▸ **EXERCISE REQUIREMENTS**: Of the lines listed below, return exactly those that run from the line containing "port (R459). -/" through the line containing "def bestMaster : List", both included.

▸ **RECORDS PROVIDED**:

/---

-- ==== Sys2Proof/Machine/HostPorts.lean ====
section
/-! DEFINITION. The commands of the host ports (14): ports that come up or go down, ARP, neighbour discovery and echo, 1588,
frames that are discarded, and telemetry. -/

namespace Sys2Proof.Machine
open Sys2Proof

/-! ### Ports -/

/-- Comparison of two masters heard: the lower rank, then the lower port (R459). -/
def betterMaster (a b : Nat × Nat × Nat) : Bool := a.2.2 < b.2.2 || (a.2.2 = b.2.2 && a.1 ≤ b.1)

def bestMaster : List (Nat × Nat × Nat) → Option (Nat × Nat × Nat)
  | [] => none
  | m :: ms => match bestMaster ms with
    | none => some m
    | some x => some (if betterMaster m x then m else x)

/-- Select a master again among those heard; with none, device time slews no further (R459, R472). -/
def selectMaster (s : State) : State :=
  let best := bestMaster s.time.ptpHeard
  modTime (fun t => { t with ptpMaster := best, ratePpm := if best.isNone && t.isRoot then 0 else t.ratePpm }) s

/-- HOST_PORT_DOWN (R469, R472): a selection made while the master's port is still up stands. -/
def portDown (p : Nat) (s : State) : State :=
  if !live s || !hostUp s p then s
  else
    let s := modHost p (fun h => { h with state := 1, neighbours := [], held := [] }) s
    let s := modTime (fun t => { t with ptpHeard := t.ptpHeard.filter fun m => m.1 ≠ p }) s
    replaceOps p (if s.time.ptpMaster.any (fun m => m.1 = p) then selectMaster s else s)

def execHostPortDown (port : Nat) (s : State) : Host.Outcome State Fault Refusal := .next (portDown port s)

/-- HOST_PORT_UP: a configured port has negotiated and trained (R453); it joins the storage rotation (R469). -/
def portUp (p : Nat) (s : State) : State :=
  if !live s || 8 ≤ p || (getHost s p).state ≠ 1 then s
  else pump (modHost p (fun h => { h with state := 2 }) s)

def execHostPortUp (port : Nat) (s : State) : Host.Outcome State Fault Refusal := .next (portUp port s)

/-! ### Frames that are answered (Table 14-2), in Pawn mode too (R506) -/

/-- A frame with its VLAN tag has come in on an up port: answered when it is for the port, dropped otherwise (R456). -/
def frameFor (p vlan : Nat) (mine : HostCfg → Bool) (answer : HostCfg → Emission) (s : State) : State :=
  if !live s || !hostUp s p then s
  else
    let c := (getHost s p).cfg
    let s := frameIn p s
    if vlan = c.vlan && mine c then sendOn p (answer c) s else dropFrame p s

/-- ARP_REQUEST. -/
def execArpRequest (src : Source) (vlan target : Nat) (s : State) : Host.Outcome State Fault Refusal :=
  .next (frameFor src.port vlan (fun c => c.v4Prefix ≠ 0 && target = c.ipv4) (fun c => .arpReply src c.mac c.ipv4) s)

/-- NEIGHBOUR_SOLICITATION. -/
def execNeighbourSolicitation (src : Source) (vlan target : Nat) (s : State) : Host.Outcome State Fault Refusal :=
  .next (frameFor src.port vlan (fun c => c.v6Prefix ≠ 0 && target = c.ipv6) (fun c => .neighbourAdvert src c.mac c.ipv6) s)

/-- ECHO_REQUEST: the IP packet of at most 1,500 bytes. -/
def execEchoRequest (src : Source) (vlan target : Nat) (v6 : Bool) (data : List Byte) (s : State) : Host.Outcome State Fault Refusal :=
  .next (frameFor src.port vlan
    (fun c => if v6 then c.v6Prefix ≠ 0 && target = c.ipv6 && data.length + 48 ≤ 1500
      else c.v4Prefix ≠ 0 && target = c.ipv4 && data.length + 28 ≤ 1500)
    (fun _ => .echoReply src v6 data) s)

/-! ### Frames that are discarded -/

/-- MAC_CONTROL_FRAME (R454). -/
def macControl (p : Nat) (s : State) : State :=
  if live s && hostUp s p then modHost p (fun h => { h with framesRx := h.framesRx + 1, pauseRx := h.pauseRx + 1 }) s else s

def execMacControlFrame (port : Nat) (s : State) : Host.Outcome State Fault Refusal := .next (macControl port s)

/-- FRAME_DROP (R456, R457). -/
def frameBad (p : Nat) (r : DropReason) (s : State) : State :=
  if !live s || !hostUp s p then s
  else match r with
    | .fcs => modHost p (fun h => { h with fcsErrors := h.fcsErrors + 1 }) s
    | _ => dropFrame p (frameIn p s)

def execFrameDrop (port : Nat) (reason : DropReason) (s : State) : Host.Outcome State Fault Refusal := .next (frameBad port reason s)

/-! ### 1588 (R244, R459) -/

/-- No table has opened since RESET_N: each opening left a record. -/
def noTableYet (s : State) : Bool := s.tables.isEmpty && s.opening.isEmpty && s.sheet.newestSeq = 0

/-- The slew towards 1588 time: at most 10 ppm, the rate itself the root's choice, a free value. -/
def slewRate (s : State) (offset : Int) : Int :=
  let r : Int := (freeVal s % 11 : Nat)
  if 0 < offset then r else if offset < 0 then -r else 0

/-- A Sync exchange with the selected master: device time steps once, before any table opens, and slews afterwards. -/
def ptpSync (offset : Int) (s : State) : State :=
  if !s.time.ptpStepped && noTableYet s && 0 ≤ offset then
    modTime (fun t => { t with t64 := ((t.t64 : Int) + 64 * offset).toNat, ptpOffset := offset, ptpStepped := true }) s
  else freeNext (modTime (fun t => { t with ptpOffset := offset, ratePpm := slewRate s offset }) s)

/-- PTP_MESSAGE: a GT64 that is not the root, or has no domain, drops it without counting it; before step 9 it is dropped
and counted (R610). -/
def ptpIn (p vlan : Nat) (m : PtpMessage) (s : State) : State :=
  if !live s || !hostUp s p then s
  else if s.pawn.cause = 0 && !s.boot.transport then turnAway p s
  else
    let s' := frameIn p s
    if vlan ≠ (getHost s p).cfg.vlan then dropFrame p s'
    else if !s.time.ptpEn || !s.time.isRoot || s.pawn.cause ≠ 0 then s'
    else match m with
      | .announce dom id rank =>
        if dom ≠ s.time.ptpDomain then s'
        else selectMaster (modTime (fun t => { t with
          ptpHeard := (p, id, rank) :: t.ptpHeard.filter fun x => !(x.1 = p && x.2.1 = id) }) s')
      | .sync dom id offset =>
        if dom = s.time.ptpDomain && s.time.ptpMaster.any (fun x => x.1 = p && x.2.1 = id) then ptpSync offset s' else s'

def execPtpMessage (port vlan : Nat) (message : PtpMessage) (s : State) : Host.Outcome State Fault Refusal :=
  .next (ptpIn port vlan message s)

/-! ### Next hops (R458) -/

/-- Datagrams that wait on a port for a next hop. -/
def heldFor (s : State) (p ip : Nat) : List (Nat × Source × Nat × List Byte) :=
  (getHost s p).held.filter fun d => normIp d.1 = normIp ip

/-- ARP_REPLY: what waited for the next hop is sent; the 100 ms of a storage operation run from then on. -/
def hopKnown (p ip mac : Nat) (s : State) : State :=
  if !cpRuns s || !s.boot.transport || !hostUp s p then turnAway p s
  else
    let go := heldFor s p ip
    let s := modHost p (fun h => { h with
      framesRx := h.framesRx + 1, neighbours := (ip, mac) :: h.neighbours.filter fun n => normIp n.1 ≠ normIp ip
      held := h.held.filter fun d => normIp d.1 ≠ normIp ip }) s
    let mine := s.store.ops.filter fun o => o.port = some p && nextHop s p (tgtIp (getTarget s o.target)) = some (normIp ip)
    let s := if go.isEmpty then s else forAll mine (fun o => modOp o.reqId (fun o => { o with last := now s })) s
    forAll go (fun d => sendOn p (.datagram { d.2.1 with mac := mac } d.2.2.1 d.2.2.2)) s

def execArpReply (port ip mac : Nat) (s : State) : Host.Outcome State Fault Refusal := .next (hopKnown port ip mac s)

/-! ### Telemetry (R470, R471, R503) -/

def telW (s : State) (i : Nat) : W64 := wd s.telem.spec i

/-- The records of one entry: its instances from KEY_A on, an absent one skipped. -/
def entryRecords (s : State) (e : W64) : List (List Byte) :=
  let num := fld e 63 48
  match objInfo 3 num with
  | none => []
  | some o => (List.range (fld e 15 0)).filterMap fun i =>
    let k := fld e 47 16 + i
    if (o.keyA.getD 0) < k then none
    else (objRead s num k 0).map fun bs => bytesOf [mkW [(63, 48, num), (47, 16, k), (15, 0, bs.length)]] ++ bs

/-- Records into datagrams of at most 8,192 bytes. -/
def fillDatagrams : List (List Byte) → List (List Byte) → Nat → List (List (List Byte))
  | [], cur, _ => if cur.isEmpty then [] else [cur.reverse]
  | r :: rs, cur, n =>
    if cur.isEmpty || n + r.length ≤ 8192 then fillDatagrams rs (r :: cur) (n + r.length)
    else cur.reverse :: fillDatagrams rs [r] (32 + r.length)

/-- One datagram: TELEM_HDR (Table 14-6) and its records. -/
def telemDatagram (s : State) (rs : List (List Byte)) : List Byte :=
  bytesOf [mkW [(63, 56, 1), (31, 0, rs.length)], wNat (now s), wNat s.telem.seq, mkW [(20, 0, s.ident.eid)]] ++ rs.flatMap id

/-- The start of the next period. -/
def nextPeriod (s : State) : Nat :=
  let per := max 1 (fld (telW s 0) 15 0) * 1000000
  let t := max (now s) ((s.telem.last.map (· + 1)).getD 0)
  ceilDiv t per * per

/-- The lowest-numbered up port of the collector's network. -/
def telemPort (s : State) : Option Nat :=
  ([0, 1, 2, 3].map fun i => if bitAt (telW s 0) 46 then i + 4 else i).find? (hostUp s)

/-- TELEMETRY_PERIOD: the pass is taken at one moment. -/
def telemetry (s : State) : State :=
  if !cpRuns s || !bitAt (telW s 0) 47 then s
  else
    let s := advanceTo (nextPeriod s) s
    let s := modTelem (fun t => { t with last := some (now s) }) s
    match telemPort s with
    | none => s
    | some p =>
      let rs := ((List.range (fld (telW s 0) 45 41)).map fun k => entryRecords s (telW s (4 + k))).flatMap id
      let ip := normIp ((telW s 2).toNat + 2 ^ 64 * (telW s 3).toNat)
      forAll (fillDatagrams rs [] 32) (fun d s =>
        modTelem (fun t => { t with seq := t.seq + 1 }) (sendUdp p ip (fld (telW s 0) 63 48) 47712 (telemDatagram s d) s)) s

def execTelemetryPeriod (s : State) : Host.Outcome State Fault Refusal := .next (telemetry s)

end Sys2Proof.Machine
end

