-- ==== Sys2Proof/Certificates/Slice0/Obligations.lean ====
section
/-! DEFINITION. What the provers are asked to prove: the statements about the block's commands, and the words that they
share. A command's statement says which next state it answers with, as an equation, so that it says its frame too; the
first statement names the parts that each command may change. -/

namespace Sys2Proof
open Sys2Proof.Machine Sys2Proof.Safety

/-- A row's request begins and passes the checks of R484: the request r of mailbox m, oldest and named by the row, leaves the
state u in which it executes, at the GCI major of its session. -/
structure Statement.Asked (m : Nat) (sp : CmdSpec) (extra : List Byte → Bool) (r : Request) (major : Nat) (s u : State) : Prop where
  begins : beginReq m (fun msg => 16 ≤ msg.length && cmdOf msg = sp.code && extra msg) s = some (r, u)
  passes : checkReq sp m r u = .ok major

/-- A write of object num is asked for, in a row's words: its request begins, the checks pass, its keys are in range, and w are
the words of the object's data. -/
structure Statement.AskedWrite (m num : Nat) (extra : List Byte → Bool) (r : Request) (major : Nat) (w : List W64) (s u : State) : Prop where
  asked : Statement.Asked m (objWriteSpec (majorOf s m)) extra r major s u
  obj   : argObj r.msg = num
  keys  : ∃ o, objInfo major num = some o ∧ keyCheck o (argKeyA r.msg) (argKeyB r.msg) = none
  words : w = wordsOf ((r.msg.drop 32).length / 8) (r.msg.drop 32)

/-- A CTRL flit of a type reaches a link that runs, its reserved bits 0; u is the state with the flit taken. -/
structure Statement.CtrlArrives (l type : Nat) (f : List W64) (s u : State) : Prop where
  live  : live s = true
  link  : isLink s l = true
  runs  : (getLink s l).stat.state ≠ 0 ∧ (getLink s l).stat.state ≠ 5
  good  : ctrlOk f = true
  type_ : fld (wd f 0) 63 56 = type
  taken : u = takeArrived (.flit l 1 f) s

/-- A DOUBLE_CTL flit c with a CTL, laid out as Table 10-2 says, arrives outside Pawn mode; u is the state with it taken. -/
structure Statement.CtlArrives (l type : Nat) (f : List W64) (c : Ctl) (s u : State) : Prop where
  taken  : u = takeKFlit l f s
  live   : live u = true
  noPawn : u.pawn.cause = 0
  good   : ctlFlitOk f = true
  isCtl  : c = ctlOf f
  type_  : c.ctl = type

/-- A DoubleSync packet of a KIND, with header h, arrives outside Pawn mode; u is the state with it taken. -/
structure Statement.SyncArrives (l kind : Nat) (bytes : List Byte) (h : SyncHdr) (s u : State) : Prop where
  taken  : u = (takeSelfFree l bytes s).2
  live   : live u = true
  noPawn : u.pawn.cause = 0
  header : h = syncHdrOf bytes
  kind_  : h.kind = kind

/-- A Pip packet of a type, no field of it bad, reaches the Pip engine; u is the state with it taken. -/
structure Statement.PipArrives (l type : Nat) (f : List W64) (s u : State) : Prop where
  taken : u = takeFlit l 2 f s
  live  : live u = true
  type_ : pipType f = type
  known : type ≤ 4
  good  : pipOk f = true

/-- A move of an opcode comes up for execution in a table that runs: it is the oldest of the table's list. -/
structure Statement.ComesUp (t op : Nat) (s : State) (tb : Table) (m : List W64) : Prop where
  runs   : cpRuns s = true
  table  : findTable s t = some tb
  noHalt : tb.halt = 0
  oldest : tb.moves.head? = some m
  op_    : opcode m = op

/-- The parts that time passing changes: the counts of time, of waits and of what depends on them. -/
def Statement.timePasses : List StatePart := [.power, .wd, .time, .ports, .pawn, .tables]

/-- The parts that a mailbox's answer changes. -/
def Statement.answers : List StatePart := [.gci, .host, .mbox, .out]

/-- The parts that what arrives on a link changes. -/
def Statement.arrives : List StatePart := [.inbox, .links]

/-- The parts that a write of an object changes. -/
def Statement.objects : List StatePart :=
  Statement.answers ++ [.alert, .time, .telem, .ports, .links, .route, .pot, .sq, .mem, .hazard, .targets]

/-- The parts that a reset changes: all but the flash, what has been sent and the free values taken. -/
def Statement.resets : List StatePart :=
  [.pins, .boot, .power, .alert, .wd, .time, .ident, .mbox, .gci, .host, .telem, .ports, .links, .route,
   .pot, .sq, .ladder, .inbox, .pawn, .mem, .sheet, .hazard, .tables, .opening, .feed, .mu, .mats, .norm,
   .pipes, .dma, .kunits, .doubles, .detachNum, .targets, .store, .held, .strayAll]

\---

▸ **REPLY TO THE TASK**:
/-- Comparison of two masters heard: the lower rank, then the lower port (R459). -/
def betterMaster (a b : Nat × Nat × Nat) : Bool := a.2.2 < b.2.2 || (a.2.2 = b.2.2 && a.1 ≤ b.1)

def bestMaster : List (Nat × Nat × Nat) → Option (Nat × Nat × Nat)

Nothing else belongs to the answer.